-- ==== Sys2Proof/Laws/Termination.lean ====
section
/-! SUPPORT. The end of a request, said once: what `CtrlDataDone` (R198), `Finish`, `Complete` and `TerminateAll` (R130)
do to each field, and that `Complete` and `TerminateAll` do what `Completed` and `Terminated` of Safety.lean say. -/

namespace Sys2Proof.Machine

variable {i : PipeId} {s t : State}

@[simp] theorem slot_setSlot (q : Pipe) (d e : Dir) (x : Slot) : (q.setSlot d x).slot e = if d = e then x else q.slot e := by
  cases d <;> cases e <;> rfl

/-- The sources of pipe `i` (R83). -/
theorem pipe?_eq {x : Source} (h : x.pipe? = some i) : x = .brdy i ∨ x = .nrdy i ∨ x = .bemp i := by
  cases x <;> simp_all [Source.pipe?]

/-! ### `DisableSources` and `ClearStatus` -/

@[simp] theorem disableSources_cfg : (disableSources i s).cfg = s.cfg := by
  simp [disableSources]

@[simp] theorem disableSources_pipe (j : PipeId) : (disableSources i s).pipe j = s.pipe j := by
  simp [disableSources]

@[simp] theorem disableSources_port (q : FPort) : (disableSources i s).port q = s.port q := by
  simp [disableSources]

@[simp] theorem disableSources_chan (q : DPort) : (disableSources i s).chan q = s.chan q := by
  simp [disableSources]

@[simp] theorem disableSources_link (k : PortId) : (disableSources i s).link k = s.link k := by
  simp [disableSources]

@[simp] theorem disableSources_ctrl : (disableSources i s).ctrl = s.ctrl := by
  simp [disableSources]

@[simp] theorem disableSources_sts (y : Source) : (disableSources i s).sts y = s.sts y := by
  simp [disableSources]

@[simp] theorem disableSources_mem : (disableSources i s).mem = s.mem := by
  simp [disableSources]

@[simp] theorem disableSources_txLog : (disableSources i s).txLog = s.txLog := by
  simp [disableSources]

@[simp] theorem disableSources_fifoLog : (disableSources i s).fifoLog = s.fifoLog := by
  simp [disableSources]

@[simp] theorem disableSources_evLog : (disableSources i s).evLog = s.evLog := by
  simp [disableSources]

@[simp] theorem disableSources_timeLog : (disableSources i s).timeLog = s.timeLog := by
  simp [disableSources]

@[simp] theorem disableSources_cbLog : (disableSources i s).cbLog = s.cbLog := by
  simp [disableSources]

@[simp] theorem disableSources_setupLog : (disableSources i s).setupLog = s.setupLog := by
  simp [disableSources]

@[simp] theorem disableSources_ret : (disableSources i s).ret = s.ret := by
  simp [disableSources]

@[simp] theorem disableSources_draws : (disableSources i s).draws = s.draws := by
  simp [disableSources]

@[simp] theorem disableSources_inbox : (disableSources i s).inbox = s.inbox := by
  simp [disableSources]

@[simp] theorem clearStatus_cfg : (clearStatus i s).cfg = s.cfg := by
  simp [clearStatus]

@[simp] theorem clearStatus_pipe (j : PipeId) : (clearStatus i s).pipe j = s.pipe j := by
  simp [clearStatus]

@[simp] theorem clearStatus_port (q : FPort) : (clearStatus i s).port q = s.port q := by
  simp [clearStatus]

@[simp] theorem clearStatus_chan (q : DPort) : (clearStatus i s).chan q = s.chan q := by
  simp [clearStatus]

@[simp] theorem clearStatus_link (k : PortId) : (clearStatus i s).link k = s.link k := by
  simp [clearStatus]

@[simp] theorem clearStatus_ctrl : (clearStatus i s).ctrl = s.ctrl := by
  simp [clearStatus]

@[simp] theorem clearStatus_enb (y : Source) : (clearStatus i s).enb y = s.enb y := by
  simp [clearStatus]

@[simp] theorem clearStatus_mem : (clearStatus i s).mem = s.mem := by
  simp [clearStatus]

@[simp] theorem clearStatus_txLog : (clearStatus i s).txLog = s.txLog := by
  simp [clearStatus]

@[simp] theorem clearStatus_fifoLog : (clearStatus i s).fifoLog = s.fifoLog := by
  simp [clearStatus]

@[simp] theorem clearStatus_evLog : (clearStatus i s).evLog = s.evLog := by
  simp [clearStatus]

@[simp] theorem clearStatus_timeLog : (clearStatus i s).timeLog = s.timeLog := by
  simp [clearStatus]

@[simp] theorem clearStatus_cbLog : (clearStatus i s).cbLog = s.cbLog := by
  simp [clearStatus]

@[simp] theorem clearStatus_setupLog : (clearStatus i s).setupLog = s.setupLog := by
  simp [clearStatus]

@[simp] theorem clearStatus_ret : (clearStatus i s).ret = s.ret := by
  simp [clearStatus]

@[simp] theorem clearStatus_draws : (clearStatus i s).draws = s.draws := by
  simp [clearStatus]

@[simp] theorem clearStatus_inbox : (clearStatus i s).inbox = s.inbox := by
  simp [clearStatus]

/-! ### `CtrlDataDone` -/

@[simp] theorem ctrlDataDone_cfg (r : Result) : (ctrlDataDone r s).cfg = s.cfg := by
  unfold ctrlDataDone; split <;> [rfl; (split <;> simp)]

@[simp] theorem ctrlDataDone_port (r : Result) (q : FPort) : (ctrlDataDone r s).port q = s.port q := by
  unfold ctrlDataDone; split <;> [rfl; (split <;> simp)]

- _WORK ITEM_
Give back exactly the lines of the listing above, starting with its first line and ending with the line that holds "(disableSources i s).cfg = s.cfg := by".

- _RESPONSE BOX_
-- ==== Sys2Proof/Laws/Termination.lean ====
section
/-! SUPPORT. The end of a request, said once: what `CtrlDataDone` (R198), `Finish`, `Complete` and `TerminateAll` (R130)
do to each field, and that `Complete` and `TerminateAll` do what `Completed` and `Terminated` of Safety.lean say. -/

namespace Sys2Proof.Machine

variable {i : PipeId} {s t : State}

@[simp] theorem slot_setSlot (q : Pipe) (d e : Dir) (x : Slot) : (q.setSlot d x).slot e = if d = e then x else q.slot e := by
  cases d <;> cases e <;> rfl

/-- The sources of pipe `i` (R83). -/
theorem pipe?_eq {x : Source} (h : x.pipe? = some i) : x = .brdy i ∨ x = .nrdy i ∨ x = .bemp i := by
  cases x <;> simp_all [Source.pipe?]

/-! ### `DisableSources` and `ClearStatus` -/

@[simp] theorem disableSources_cfg : (disableSources i s).cfg = s.cfg := by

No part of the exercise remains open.